-- ==== Sys2Proof/Machine/Fields.lean ====
section
/-!
DEFINITION. The named fields of the aperture (the register tables of spec/03 to spec/17): for each register a namespace,
in it one field per row of its table, and `reg` for the whole word. An address is the register's offset in the aperture;
the BAY records stand at 0x20_0000 + 0x40 × b instead of R78's 0x03_0000 + 0x40 × b (DEDUCED, assumption log 4).
-/

namespace Sys2Proof.Machine

/-- A field of a register: the address of the word, its lowest bit and its width. -/
structure Fld where
  addr : Nat
  lo : Nat
  w : Nat
deriving DecidableEq, Repr

/-! ### R78 -/

namespace BAY_CFG
def reg (b : Nat) : Fld := ⟨0x200000 + 0x40 * b, 0, 32⟩
def YARD_HI (b : Nat) : Fld := ⟨0x200000 + 0x40 * b, 24, 7⟩
def YARD_LO (b : Nat) : Fld := ⟨0x200000 + 0x40 * b, 17, 7⟩
def SEGMENT (b : Nat) : Fld := ⟨0x200000 + 0x40 * b, 13, 4⟩
def SLOT (b : Nat) : Fld := ⟨0x200000 + 0x40 * b, 6, 7⟩
def ANCHOR (b : Nat) : Fld := ⟨0x200000 + 0x40 * b, 3, 3⟩
def RAIL (b : Nat) : Fld := ⟨0x200000 + 0x40 * b, 2, 1⟩
def REMOUNT (b : Nat) : Fld := ⟨0x200000 + 0x40 * b, 1, 1⟩
def FITTED (b : Nat) : Fld := ⟨0x200000 + 0x40 * b, 0, 1⟩
end BAY_CFG

namespace BAY_STATE
def reg (b : Nat) : Fld := ⟨0x200004 + 0x40 * b, 0, 32⟩
def FAIL_KIND (b : Nat) : Fld := ⟨0x200004 + 0x40 * b, 17, 2⟩
def ALL_HANDS (b : Nat) : Fld := ⟨0x200004 + 0x40 * b, 16, 1⟩
def YARD (b : Nat) : Fld := ⟨0x200004 + 0x40 * b, 9, 7⟩
def PH1_STATE (b : Nat) : Fld := ⟨0x200004 + 0x40 * b, 6, 3⟩
def PH0_STATE (b : Nat) : Fld := ⟨0x200004 + 0x40 * b, 3, 3⟩
def STATE (b : Nat) : Fld := ⟨0x200004 + 0x40 * b, 0, 3⟩
end BAY_STATE

namespace BAY_CTRL
def reg (b : Nat) : Fld := ⟨0x200008 + 0x40 * b, 0, 32⟩
def ORDER (b : Nat) : Fld := ⟨0x200008 + 0x40 * b, 0, 2⟩
end BAY_CTRL

namespace BAY_EVT
def reg (b : Nat) : Fld := ⟨0x20000c + 0x40 * b, 0, 32⟩
def EVT (b : Nat) : Fld := ⟨0x20000c + 0x40 * b, 0, 8⟩
end BAY_EVT

namespace BAY_IMON
def reg (b : Nat) : Fld := ⟨0x200010 + 0x40 * b, 0, 32⟩
def SFN (b : Nat) : Fld := ⟨0x200010 + 0x40 * b, 16, 8⟩
def PH1_I (b : Nat) : Fld := ⟨0x200010 + 0x40 * b, 8, 8⟩
def PH0_I (b : Nat) : Fld := ⟨0x200010 + 0x40 * b, 0, 8⟩
end BAY_IMON

namespace BAY_IAVG
def reg (b : Nat) : Fld := ⟨0x200014 + 0x40 * b, 0, 32⟩
def IAVG (b : Nat) : Fld := ⟨0x200014 + 0x40 * b, 0, 16⟩
end BAY_IAVG

namespace BAY_REF
def reg (b : Nat) : Fld := ⟨0x200018 + 0x40 * b, 0, 32⟩
def PREBIAS (b : Nat) : Fld := ⟨0x200018 + 0x40 * b, 22, 5⟩
def TRIM (b : Nat) : Fld := ⟨0x200018 + 0x40 * b, 10, 12⟩
def VID_NOW (b : Nat) : Fld := ⟨0x200018 + 0x40 * b, 0, 10⟩
end BAY_REF

namespace BAY_WEAR
def reg (b : Nat) : Fld := ⟨0x200020 + 0x40 * b, 0, 32⟩
def WORN (b : Nat) : Fld := ⟨0x200020 + 0x40 * b, 31, 1⟩
def CRITICAL (b : Nat) : Fld := ⟨0x200020 + 0x40 * b, 30, 1⟩
def LOSS (b : Nat) : Fld := ⟨0x200020 + 0x40 * b, 16, 8⟩
def OFS1 (b : Nat) : Fld := ⟨0x200020 + 0x40 * b, 8, 8⟩
def OFS0 (b : Nat) : Fld := ⟨0x200020 + 0x40 * b, 0, 8⟩
end BAY_WEAR

namespace BAY_HYST
def reg (b : Nat) : Fld := ⟨0x200028 + 0x40 * b, 0, 32⟩
def WIN (b : Nat) : Fld := ⟨0x200028 + 0x40 * b, 0, 4⟩
end BAY_HYST

namespace BAY_REMOUNT
def reg (b : Nat) : Fld := ⟨0x20002c + 0x40 * b, 0, 32⟩
def GO (b : Nat) : Fld := ⟨0x20002c + 0x40 * b, 2, 1⟩
def CONNECT (b : Nat) : Fld := ⟨0x20002c + 0x40 * b, 1, 1⟩
def SIDE (b : Nat) : Fld := ⟨0x20002c + 0x40 * b, 0, 1⟩
end BAY_REMOUNT

namespace BAY_DROOP
def reg (b : Nat) : Fld := ⟨0x200030 + 0x40 * b, 0, 32⟩
def TH (b : Nat) : Fld := ⟨0x200030 + 0x40 * b, 0, 6⟩
end BAY_DROOP

namespace BAY_SHARE
def reg (b : Nat) : Fld := ⟨0x200034 + 0x40 * b, 0, 32⟩
def PH1_OFS (b : Nat) : Fld := ⟨0x200034 + 0x40 * b, 8, 6⟩
def PH0_OFS (b : Nat) : Fld := ⟨0x200034 + 0x40 * b, 0, 6⟩
end BAY_SHARE

namespace BAY_CNT_TRIP
def TRIPS (b : Nat) : Fld := ⟨0x200038 + 0x40 * b, 0, 32⟩
end BAY_CNT_TRIP

namespace BAY_CNT_ERR
def reg (b : Nat) : Fld := ⟨0x20003c + 0x40 * b, 0, 32⟩
def PARITY (b : Nat) : Fld := ⟨0x20003c + 0x40 * b, 16, 16⟩
def BUS (b : Nat) : Fld := ⟨0x20003c + 0x40 * b, 0, 16⟩
end BAY_CNT_ERR

/-! ### R79 -/

namespace YRD_CFG
def reg (y : Nat) : Fld := ⟨0x20000 + 0x100 * y, 0, 32⟩
def SENSE_POINTS (y : Nat) : Fld := ⟨0x20000 + 0x100 * y, 17, 3⟩
def MIN_BAYS (y : Nat) : Fld := ⟨0x20000 + 0x100 * y, 11, 6⟩
def SERVICE_BAYS (y : Nat) : Fld := ⟨0x20000 + 0x100 * y, 5, 6⟩
def RAIL (y : Nat) : Fld := ⟨0x20000 + 0x100 * y, 4, 1⟩
def FITTED (y : Nat) : Fld := ⟨0x20000 + 0x100 * y, 3, 1⟩
def KIND (y : Nat) : Fld := ⟨0x20000 + 0x100 * y, 0, 3⟩
end YRD_CFG

namespace YRD_BAYS
def reg (y : Nat) : Fld := ⟨0x20004 + 0x100 * y, 0, 32⟩
def LAST_BAY (y : Nat) : Fld := ⟨0x20004 + 0x100 * y, 11, 11⟩
def FIRST_BAY (y : Nat) : Fld := ⟨0x20004 + 0x100 * y, 0, 11⟩
end YRD_BAYS

namespace YRD_SPARES
def reg (y : Nat) : Fld := ⟨0x20008 + 0x100 * y, 0, 32⟩
def HI_COUNT (y : Nat) : Fld := ⟨0x20008 + 0x100 * y, 25, 3⟩
def HI_FIRST (y : Nat) : Fld := ⟨0x20008 + 0x100 * y, 14, 11⟩
def LO_COUNT (y : Nat) : Fld := ⟨0x20008 + 0x100 * y, 11, 3⟩
def LO_FIRST (y : Nat) : Fld := ⟨0x20008 + 0x100 * y, 0, 11⟩
end YRD_SPARES

namespace YRD_STATUS
def reg (y : Nat) : Fld := ⟨0x2000c + 0x100 * y, 0, 32⟩
def BELOW_MIN (y : Nat) : Fld := ⟨0x2000c + 0x100 * y, 24, 1⟩
def YARD_FENCED (y : Nat) : Fld := ⟨0x2000c + 0x100 * y, 23, 1⟩
def ALL_HANDS (y : Nat) : Fld := ⟨0x2000c + 0x100 * y, 22, 1⟩
def ACTIVE_PHASES (y : Nat) : Fld := ⟨0x2000c + 0x100 * y, 15, 7⟩
def REMOUNTS_IN (y : Nat) : Fld := ⟨0x2000c + 0x100 * y, 12, 3⟩
def FENCED_BAYS (y : Nat) : Fld := ⟨0x2000c + 0x100 * y, 6, 6⟩
def RUN_BAYS (y : Nat) : Fld := ⟨0x2000c + 0x100 * y, 0, 6⟩
end YRD_STATUS

namespace YRD_SEGMENTS
def reg (y : Nat) : Fld := ⟨0x20010 + 0x100 * y, 0, 32⟩
def SEG (y : Nat) : Fld := ⟨0x20010 + 0x100 * y, 0, 16⟩
end YRD_SEGMENTS

namespace YRD_VID
def reg (y : Nat) : Fld := ⟨0x20040 + 0x100 * y, 0, 32⟩
def EFFECTIVE (y : Nat) : Fld := ⟨0x20040 + 0x100 * y, 16, 10⟩
def TARGET (y : Nat) : Fld := ⟨0x20040 + 0x100 * y, 0, 10⟩
end YRD_VID

namespace YRD_SLEW
def reg (y : Nat) : Fld := ⟨0x20044 + 0x100 * y, 0, 32⟩
def SLEW (y : Nat) : Fld := ⟨0x20044 + 0x100 * y, 0, 4⟩
end YRD_SLEW

namespace YRD_ILIM
def reg (y : Nat) : Fld := ⟨0x20048 + 0x100 * y, 0, 32⟩
def CURRENT (y : Nat) : Fld := ⟨0x20048 + 0x100 * y, 16, 16⟩
def LIMIT (y : Nat) : Fld := ⟨0x20048 + 0x100 * y, 0, 16⟩
end YRD_ILIM

namespace YRD_OFFSETS
def reg (y : Nat) : Fld := ⟨0x2004c + 0x100 * y, 0, 32⟩
def PREBIAS (y : Nat) : Fld := ⟨0x2004c + 0x100 * y, 16, 5⟩
def PRERAISE (y : Nat) : Fld := ⟨0x2004c + 0x100 * y, 8, 5⟩
def FLOOR_OFS (y : Nat) : Fld := ⟨0x2004c + 0x100 * y, 0, 6⟩
end YRD_OFFSETS

namespace YRD_CTRL
def reg (y : Nat) : Fld := ⟨0x20050 + 0x100 * y, 0, 32⟩
def AUTO_REMOUNT (y : Nat) : Fld := ⟨0x20050 + 0x100 * y, 0, 1⟩
end YRD_CTRL

namespace YRD_CNT_ALLHANDS
def COUNT (y : Nat) : Fld := ⟨0x200e0 + 0x100 * y, 0, 32⟩
end YRD_CNT_ALLHANDS

namespace YRD_CNT_BAYFAIL
def COUNT (y : Nat) : Fld := ⟨0x200e4 + 0x100 * y, 0, 32⟩
end YRD_CNT_BAYFAIL

namespace YRD_CNT_REMOUNT
def COUNT (y : Nat) : Fld := ⟨0x200e8 + 0x100 * y, 0, 32⟩
end YRD_CNT_REMOUNT

/-! ### R101 -/

namespace B0
def reg (y : Nat) (s : Nat) : Fld := ⟨0x40000 + 0x100 * y + 0x20 * s, 0, 32⟩
def B0 (y : Nat) (s : Nat) : Fld := ⟨0x40000 + 0x100 * y + 0x20 * s, 0, 24⟩
end B0

namespace B1
def reg (y : Nat) (s : Nat) : Fld := ⟨0x40004 + 0x100 * y + 0x20 * s, 0, 32⟩
def B1 (y : Nat) (s : Nat) : Fld := ⟨0x40004 + 0x100 * y + 0x20 * s, 0, 24⟩
end B1

namespace B2
def reg (y : Nat) (s : Nat) : Fld := ⟨0x40008 + 0x100 * y + 0x20 * s, 0, 32⟩
def B2 (y : Nat) (s : Nat) : Fld := ⟨0x40008 + 0x100 * y + 0x20 * s, 0, 24⟩
end B2

namespace B3
def reg (y : Nat) (s : Nat) : Fld := ⟨0x4000c + 0x100 * y + 0x20 * s, 0, 32⟩
def B3 (y : Nat) (s : Nat) : Fld := ⟨0x4000c + 0x100 * y + 0x20 * s, 0, 24⟩
end B3

namespace A1
def reg (y : Nat) (s : Nat) : Fld := ⟨0x40010 + 0x100 * y + 0x20 * s, 0, 32⟩
def A1 (y : Nat) (s : Nat) : Fld := ⟨0x40010 + 0x100 * y + 0x20 * s, 0, 24⟩
end A1

namespace A2
def reg (y : Nat) (s : Nat) : Fld := ⟨0x40014 + 0x100 * y + 0x20 * s, 0, 32⟩
def A2 (y : Nat) (s : Nat) : Fld := ⟨0x40014 + 0x100 * y + 0x20 * s, 0, 24⟩
end A2

namespace A3
def reg (y : Nat) (s : Nat) : Fld := ⟨0x40018 + 0x100 * y + 0x20 * s, 0, 32⟩
def A3 (y : Nat) (s : Nat) : Fld := ⟨0x40018 + 0x100 * y + 0x20 * s, 0, 24⟩
end A3

namespace CTL
def reg (y : Nat) (s : Nat) : Fld := ⟨0x4001c + 0x100 * y + 0x20 * s, 0, 32⟩
def LAW (y : Nat) (s : Nat) : Fld := ⟨0x4001c + 0x100 * y + 0x20 * s, 30, 2⟩
def VALID (y : Nat) (s : Nat) : Fld := ⟨0x4001c + 0x100 * y + 0x20 * s, 29, 1⟩
def OUT_MAX (y : Nat) (s : Nat) : Fld := ⟨0x4001c + 0x100 * y + 0x20 * s, 16, 12⟩
def OUT_MIN (y : Nat) (s : Nat) : Fld := ⟨0x4001c + 0x100 * y + 0x20 * s, 0, 12⟩
end CTL

/-! ### R105 -/

namespace YRD_LOOP
def reg (y : Nat) : Fld := ⟨0x20080 + 0x100 * y, 0, 32⟩
def SUP (y : Nat) : Fld := ⟨0x20080 + 0x100 * y, 7, 2⟩
def CLASS (y : Nat) : Fld := ⟨0x20080 + 0x100 * y, 6, 1⟩
def PERIOD (y : Nat) : Fld := ⟨0x20080 + 0x100 * y, 4, 2⟩
def MODE (y : Nat) : Fld := ⟨0x20080 + 0x100 * y, 3, 1⟩
def SET (y : Nat) : Fld := ⟨0x20080 + 0x100 * y, 0, 3⟩
end YRD_LOOP

namespace YRD_LOOP_NOW
def reg (y : Nat) : Fld := ⟨0x20084 + 0x100 * y, 0, 32⟩
def FORCED (y : Nat) : Fld := ⟨0x20084 + 0x100 * y, 8, 1⟩
def HOLD (y : Nat) : Fld := ⟨0x20084 + 0x100 * y, 7, 1⟩
def CLASS_NOW (y : Nat) : Fld := ⟨0x20084 + 0x100 * y, 6, 1⟩
def PERIOD_NOW (y : Nat) : Fld := ⟨0x20084 + 0x100 * y, 4, 2⟩
def MODE_NOW (y : Nat) : Fld := ⟨0x20084 + 0x100 * y, 3, 1⟩
def SET_NOW (y : Nat) : Fld := ⟨0x20084 + 0x100 * y, 0, 3⟩
end YRD_LOOP_NOW

namespace YRD_HAND
def reg (y : Nat) : Fld := ⟨0x20088 + 0x100 * y, 0, 32⟩
def TRIM (y : Nat) : Fld := ⟨0x20088 + 0x100 * y, 0, 12⟩
end YRD_HAND

namespace YRD_OUT
def reg (y : Nat) : Fld := ⟨0x2008c + 0x100 * y, 0, 32⟩
def ERR (y : Nat) : Fld := ⟨0x2008c + 0x100 * y, 16, 16⟩
def TRIM (y : Nat) : Fld := ⟨0x2008c + 0x100 * y, 0, 12⟩
end YRD_OUT

namespace YRD_FB
def reg (y : Nat) : Fld := ⟨0x20090 + 0x100 * y, 0, 32⟩
def PHASE (y : Nat) : Fld := ⟨0x20090 + 0x100 * y, 16, 9⟩
def SUSPECT (y : Nat) : Fld := ⟨0x20090 + 0x100 * y, 4, 4⟩
def MASK (y : Nat) : Fld := ⟨0x20090 + 0x100 * y, 0, 4⟩
end YRD_FB

namespace YRD_LOOP_EVT
def reg (y : Nat) : Fld := ⟨0x20094 + 0x100 * y, 0, 32⟩
def EVT (y : Nat) : Fld := ⟨0x20094 + 0x100 * y, 0, 6⟩
end YRD_LOOP_EVT

namespace YRD_CNT_KEELMISS
def COUNT (y : Nat) : Fld := ⟨0x20098 + 0x100 * y, 0, 32⟩
end YRD_CNT_KEELMISS

namespace YRD_CNT_SAT
def COUNT (y : Nat) : Fld := ⟨0x2009c + 0x100 * y, 0, 32⟩
end YRD_CNT_SAT

namespace YRD_CNT_OVERRUN
def COUNT (y : Nat) : Fld := ⟨0x200a0 + 0x100 * y, 0, 32⟩
end YRD_CNT_OVERRUN

/-! ### R106 -/

namespace TIL_STATUS
def reg : Fld := ⟨0x14040, 0, 32⟩
def LOAD : Fld := ⟨0x14040, 16, 7⟩
def KEEL_COUNT : Fld := ⟨0x14040, 8, 6⟩
def LANES : Fld := ⟨0x14040, 0, 5⟩
end TIL_STATUS

namespace TIL_BOUND
def reg : Fld := ⟨0x14044, 0, 32⟩
def KEEL_WAIT : Fld := ⟨0x14044, 8, 8⟩
def STD_WAIT : Fld := ⟨0x14044, 0, 8⟩
end TIL_BOUND

namespace TIL_ADMIT
def reg : Fld := ⟨0x14400, 0, 32⟩
def LOAD_MAX : Fld := ⟨0x14400, 0, 7⟩
end TIL_ADMIT

namespace TIL_URGENT
def reg : Fld := ⟨0x14404, 0, 32⟩
def SLACK : Fld := ⟨0x14404, 0, 8⟩
end TIL_URGENT

namespace TIL_LANES
def reg : Fld := ⟨0x14408, 0, 32⟩
def RETIRED : Fld := ⟨0x14408, 0, 24⟩
end TIL_LANES

namespace TIL_CNT_KEELMISS
def COUNT : Fld := ⟨0x14e00, 0, 32⟩
end TIL_CNT_KEELMISS

namespace TIL_CNT_OVERRUN
def COUNT : Fld := ⟨0x14e04, 0, 32⟩
end TIL_CNT_OVERRUN

namespace TIL_CNT_LANEERR
def COUNT : Fld := ⟨0x14e08, 0, 32⟩
end TIL_CNT_LANEERR

namespace TIL_CNT_REFUSED
def COUNT : Fld := ⟨0x14e0c, 0, 32⟩
end TIL_CNT_REFUSED

namespace TIL_WAIT_MAX
def reg : Fld := ⟨0x14e10, 0, 32⟩
def KEEL : Fld := ⟨0x14e10, 8, 8⟩
def STD : Fld := ⟨0x14e10, 0, 8⟩
end TIL_WAIT_MAX

namespace TIL_CNT_SHAREMISS
def COUNT : Fld := ⟨0x14e14, 0, 32⟩
end TIL_CNT_SHAREMISS

namespace TIL_CNT_SUPMISS
def COUNT : Fld := ⟨0x14e18, 0, 32⟩
end TIL_CNT_SUPMISS

/-! ### R124 -/

namespace YRD_PHCTL
def reg (y : Nat) : Fld := ⟨0x200c0 + 0x100 * y, 0, 32⟩
def SHARE_EN (y : Nat) : Fld := ⟨0x200c0 + 0x100 * y, 1, 1⟩
def SHED_EN (y : Nat) : Fld := ⟨0x200c0 + 0x100 * y, 0, 1⟩
end YRD_PHCTL

namespace YRD_SHED_TH
def reg (y : Nat) : Fld := ⟨0x200c4 + 0x100 * y, 0, 32⟩
def OVERRIDE (y : Nat) : Fld := ⟨0x200c4 + 0x100 * y, 31, 1⟩
def DWELL (y : Nat) : Fld := ⟨0x200c4 + 0x100 * y, 16, 8⟩
def ADD (y : Nat) : Fld := ⟨0x200c4 + 0x100 * y, 8, 8⟩
def SHED (y : Nat) : Fld := ⟨0x200c4 + 0x100 * y, 0, 8⟩
end YRD_SHED_TH

namespace YRD_SHARE_TUNE
def reg (y : Nat) : Fld := ⟨0x200c8 + 0x100 * y, 0, 32⟩
def TRIP_HOLD (y : Nat) : Fld := ⟨0x200c8 + 0x100 * y, 8, 8⟩
def DEADBAND (y : Nat) : Fld := ⟨0x200c8 + 0x100 * y, 0, 8⟩
end YRD_SHARE_TUNE

namespace YRD_DROOP
def reg (y : Nat) : Fld := ⟨0x200cc + 0x100 * y, 0, 32⟩
def TH (y : Nat) : Fld := ⟨0x200cc + 0x100 * y, 0, 6⟩
end YRD_DROOP

namespace YRD_WAKE
def reg (y : Nat) : Fld := ⟨0x200d0 + 0x100 * y, 0, 32⟩
def SLOW_SLEW (y : Nat) : Fld := ⟨0x200d0 + 0x100 * y, 24, 4⟩
def DEFER_MAX (y : Nat) : Fld := ⟨0x200d0 + 0x100 * y, 16, 8⟩
def BUSY_NBR (y : Nat) : Fld := ⟨0x200d0 + 0x100 * y, 8, 8⟩
def BUSY_RAIL (y : Nat) : Fld := ⟨0x200d0 + 0x100 * y, 0, 8⟩
end YRD_WAKE

namespace YRD_VF
def reg (y : Nat) : Fld := ⟨0x200d4 + 0x100 * y, 0, 32⟩
def WAIT_MAX (y : Nat) : Fld := ⟨0x200d4 + 0x100 * y, 16, 8⟩
def TOL (y : Nat) : Fld := ⟨0x200d4 + 0x100 * y, 8, 8⟩
def SETTLE (y : Nat) : Fld := ⟨0x200d4 + 0x100 * y, 0, 8⟩
end YRD_VF

namespace YRD_SHARE_STAT
def reg (y : Nat) : Fld := ⟨0x200d8 + 0x100 * y, 0, 32⟩
def PER_PHASE (y : Nat) : Fld := ⟨0x200d8 + 0x100 * y, 16, 8⟩
def WANT (y : Nat) : Fld := ⟨0x200d8 + 0x100 * y, 8, 7⟩
def LAST_CAUSE (y : Nat) : Fld := ⟨0x200d8 + 0x100 * y, 0, 4⟩
end YRD_SHARE_STAT

namespace YRD_SHED_EVT
def reg (y : Nat) : Fld := ⟨0x200dc + 0x100 * y, 0, 32⟩
def CANCELS (y : Nat) : Fld := ⟨0x200dc + 0x100 * y, 16, 16⟩
def EVT (y : Nat) : Fld := ⟨0x200dc + 0x100 * y, 0, 5⟩
end YRD_SHED_EVT

/-! ### R154 -/

namespace PIL_STATUS
def reg : Fld := ⟨0x7040, 0, 32⟩
def OPEN_COLL : Fld := ⟨0x7040, 16, 5⟩
def QUEUED : Fld := ⟨0x7040, 0, 7⟩
end PIL_STATUS

namespace PIL_COLL
def reg : Fld := ⟨0x7044, 0, 32⟩
def OPEN : Fld := ⟨0x7044, 0, 16⟩
end PIL_COLL

namespace PIL_LAST_LO
def NOTICE : Fld := ⟨0x7048, 0, 32⟩
end PIL_LAST_LO

namespace PIL_LAST_HI
def NOTICE : Fld := ⟨0x704c, 0, 32⟩
end PIL_LAST_HI

namespace PIL_YEN
def EN (j : Nat) : Fld := ⟨0x7050 + 0x4 * j, 0, 32⟩
end PIL_YEN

※

Exact reproduction is required. Give the lines of the data from its first line through the line containing "in it one field", and no others.

-- ==== Sys2Proof/Machine/Fields.lean ====
section
/-!
DEFINITION. The named fields of the aperture (the register tables of spec/03 to spec/17): for each register a namespace,
in it one field per row of its table, and `reg` for the whole word. An address is the register's offset in the aperture;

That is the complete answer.